Problem details:
Lines from the one containing "(loScl s).wbuf = s.wbuf := rfl" to the end of the entries below must be reproduced exactly, with both end lines kept and no other line added.

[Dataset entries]
***

@[simp] theorem event_dp (e : Event) (s : State) : (event e s).dp = s.dp := rfl
@[simp] theorem event_seq (e : Event) (s : State) : (event e s).seq = s.seq := rfl
@[simp] theorem event_i2cs (e : Event) (s : State) : (event e s).i2cs = s.i2cs := rfl
@[simp] theorem event_tws (e : Event) (s : State) : (event e s).tws = s.tws := rfl
@[simp] theorem event_status (e : Event) (s : State) : (event e s).status = s.status := rfl
@[simp] theorem event_cfg (e : Event) (s : State) : (event e s).cfg = s.cfg := rfl
@[simp] theorem event_ctlr (e : Event) (s : State) : (event e s).ctlr = s.ctlr := rfl
@[simp] theorem event_wbuf (e : Event) (s : State) : (event e s).wbuf = s.wbuf := rfl
@[simp] theorem event_rxq (e : Event) (s : State) : (event e s).rxq = s.rxq := rfl
@[simp] theorem event_refused (e : Event) (s : State) : (event e s).refused = s.refused := rfl
@[simp] theorem event_env (e : Event) (s : State) : (event e s).env = { s.env with traceRev := e :: s.env.traceRev } := rfl
@[simp] theorem event_par (e : Event) (s : State) : (event e s).par = s.par := rfl

@[simp] theorem delay_dp (n : Nat) (s : State) : (delay n s).dp = s.dp := rfl
@[simp] theorem delay_seq (n : Nat) (s : State) : (delay n s).seq = s.seq := rfl
@[simp] theorem delay_i2cs (n : Nat) (s : State) : (delay n s).i2cs = s.i2cs := rfl
@[simp] theorem delay_tws (n : Nat) (s : State) : (delay n s).tws = s.tws := rfl
@[simp] theorem delay_status (n : Nat) (s : State) : (delay n s).status = s.status := rfl
@[simp] theorem delay_cfg (n : Nat) (s : State) : (delay n s).cfg = s.cfg := rfl
@[simp] theorem delay_ctlr (n : Nat) (s : State) : (delay n s).ctlr = s.ctlr := rfl
@[simp] theorem delay_wbuf (n : Nat) (s : State) : (delay n s).wbuf = s.wbuf := rfl
@[simp] theorem delay_rxq (n : Nat) (s : State) : (delay n s).rxq = s.rxq := rfl
@[simp] theorem delay_refused (n : Nat) (s : State) : (delay n s).refused = s.refused := rfl
@[simp] theorem delay_env (n : Nat) (s : State) :
    (delay n s).env = { s.env with traceRev := .delay n :: s.env.traceRev } := rfl
@[simp] theorem delay_par (n : Nat) (s : State) : (delay n s).par = s.par := rfl

@[simp] theorem loSda_dp (s : State) : (loSda s).dp = s.dp := rfl
@[simp] theorem loSda_seq (s : State) : (loSda s).seq = s.seq := rfl
@[simp] theorem loSda_i2cs (s : State) : (loSda s).i2cs = { s.i2cs with sda := .low } := rfl
@[simp] theorem loSda_tws (s : State) : (loSda s).tws = s.tws := rfl
@[simp] theorem loSda_status (s : State) : (loSda s).status = s.status := rfl
@[simp] theorem loSda_cfg (s : State) : (loSda s).cfg = s.cfg := rfl
@[simp] theorem loSda_ctlr (s : State) : (loSda s).ctlr = s.ctlr := rfl
@[simp] theorem loSda_wbuf (s : State) : (loSda s).wbuf = s.wbuf := rfl
@[simp] theorem loSda_rxq (s : State) : (loSda s).rxq = s.rxq := rfl
@[simp] theorem loSda_refused (s : State) : (loSda s).refused = s.refused := rfl
@[simp] theorem loSda_env (s : State) : (loSda s).env = { s.env with traceRev := .set .sda false :: s.env.traceRev } := rfl
@[simp] theorem loSda_par (s : State) : (loSda s).par = s.par := rfl

@[simp] theorem loScl_dp (s : State) : (loScl s).dp = s.dp := rfl
@[simp] theorem loScl_seq (s : State) : (loScl s).seq = s.seq := rfl
@[simp] theorem loScl_i2cs (s : State) : (loScl s).i2cs = { s.i2cs with scl := .low } := rfl
@[simp] theorem loScl_tws (s : State) : (loScl s).tws = s.tws := rfl
@[simp] theorem loScl_status (s : State) : (loScl s).status = s.status := rfl
@[simp] theorem loScl_cfg (s : State) : (loScl s).cfg = s.cfg := rfl
@[simp] theorem loScl_ctlr (s : State) : (loScl s).ctlr = s.ctlr := rfl
@[simp] theorem loScl_wbuf (s : State) : (loScl s).wbuf = s.wbuf := rfl
@[simp] theorem loScl_rxq (s : State) : (loScl s).rxq = s.rxq := rfl
@[simp] theorem loScl_refused (s : State) : (loScl s).refused = s.refused := rfl
@[simp] theorem loScl_env (s : State) : (loScl s).env = { s.env with traceRev := .set .scl false :: s.env.traceRev } := rfl
@[simp] theorem loScl_par (s : State) : (loScl s).par = s.par := rfl

@[simp] theorem relSda_dp (s : State) : (relSda s).dp = s.dp := rfl
@[simp] theorem relSda_seq (s : State) : (relSda s).seq = s.seq := rfl
@[simp] theorem relSda_i2cs (s : State) : (relSda s).i2cs = { s.i2cs with sda := .rel } := rfl
@[simp] theorem relSda_tws (s : State) : (relSda s).tws = s.tws := rfl
@[simp] theorem relSda_status (s : State) : (relSda s).status = s.status := rfl
@[simp] theorem relSda_cfg (s : State) : (relSda s).cfg = s.cfg := rfl
@[simp] theorem relSda_ctlr (s : State) : (relSda s).ctlr = s.ctlr := rfl
@[simp] theorem relSda_wbuf (s : State) : (relSda s).wbuf = s.wbuf := rfl
@[simp] theorem relSda_rxq (s : State) : (relSda s).rxq = s.rxq := rfl
@[simp] theorem relSda_refused (s : State) : (relSda s).refused = s.refused := rfl
@[simp] theorem relSda_env (s : State) : (relSda s).env = { s.env with traceRev := .setInput .sda :: s.env.traceRev } := rfl
@[simp] theorem relSda_par (s : State) : (relSda s).par = s.par := rfl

***

Task result:
@[simp] theorem loScl_wbuf (s : State) : (loScl s).wbuf = s.wbuf := rfl
@[simp] theorem loScl_rxq (s : State) : (loScl s).rxq = s.rxq := rfl
@[simp] theorem loScl_refused (s : State) : (loScl s).refused = s.refused := rfl
@[simp] theorem loScl_env (s : State) : (loScl s).env = { s.env with traceRev := .set .scl false :: s.env.traceRev } := rfl
@[simp] theorem loScl_par (s : State) : (loScl s).par = s.par := rfl

@[simp] theorem relSda_dp (s : State) : (relSda s).dp = s.dp := rfl
@[simp] theorem relSda_seq (s : State) : (relSda s).seq = s.seq := rfl
@[simp] theorem relSda_i2cs (s : State) : (relSda s).i2cs = { s.i2cs with sda := .rel } := rfl
@[simp] theorem relSda_tws (s : State) : (relSda s).tws = s.tws := rfl
@[simp] theorem relSda_status (s : State) : (relSda s).status = s.status := rfl
@[simp] theorem relSda_cfg (s : State) : (relSda s).cfg = s.cfg := rfl
@[simp] theorem relSda_ctlr (s : State) : (relSda s).ctlr = s.ctlr := rfl
@[simp] theorem relSda_wbuf (s : State) : (relSda s).wbuf = s.wbuf := rfl
@[simp] theorem relSda_rxq (s : State) : (relSda s).rxq = s.rxq := rfl
@[simp] theorem relSda_refused (s : State) : (relSda s).refused = s.refused := rfl
@[simp] theorem relSda_env (s : State) : (relSda s).env = { s.env with traceRev := .setInput .sda :: s.env.traceRev } := rfl
@[simp] theorem relSda_par (s : State) : (relSda s).par = s.par := rfl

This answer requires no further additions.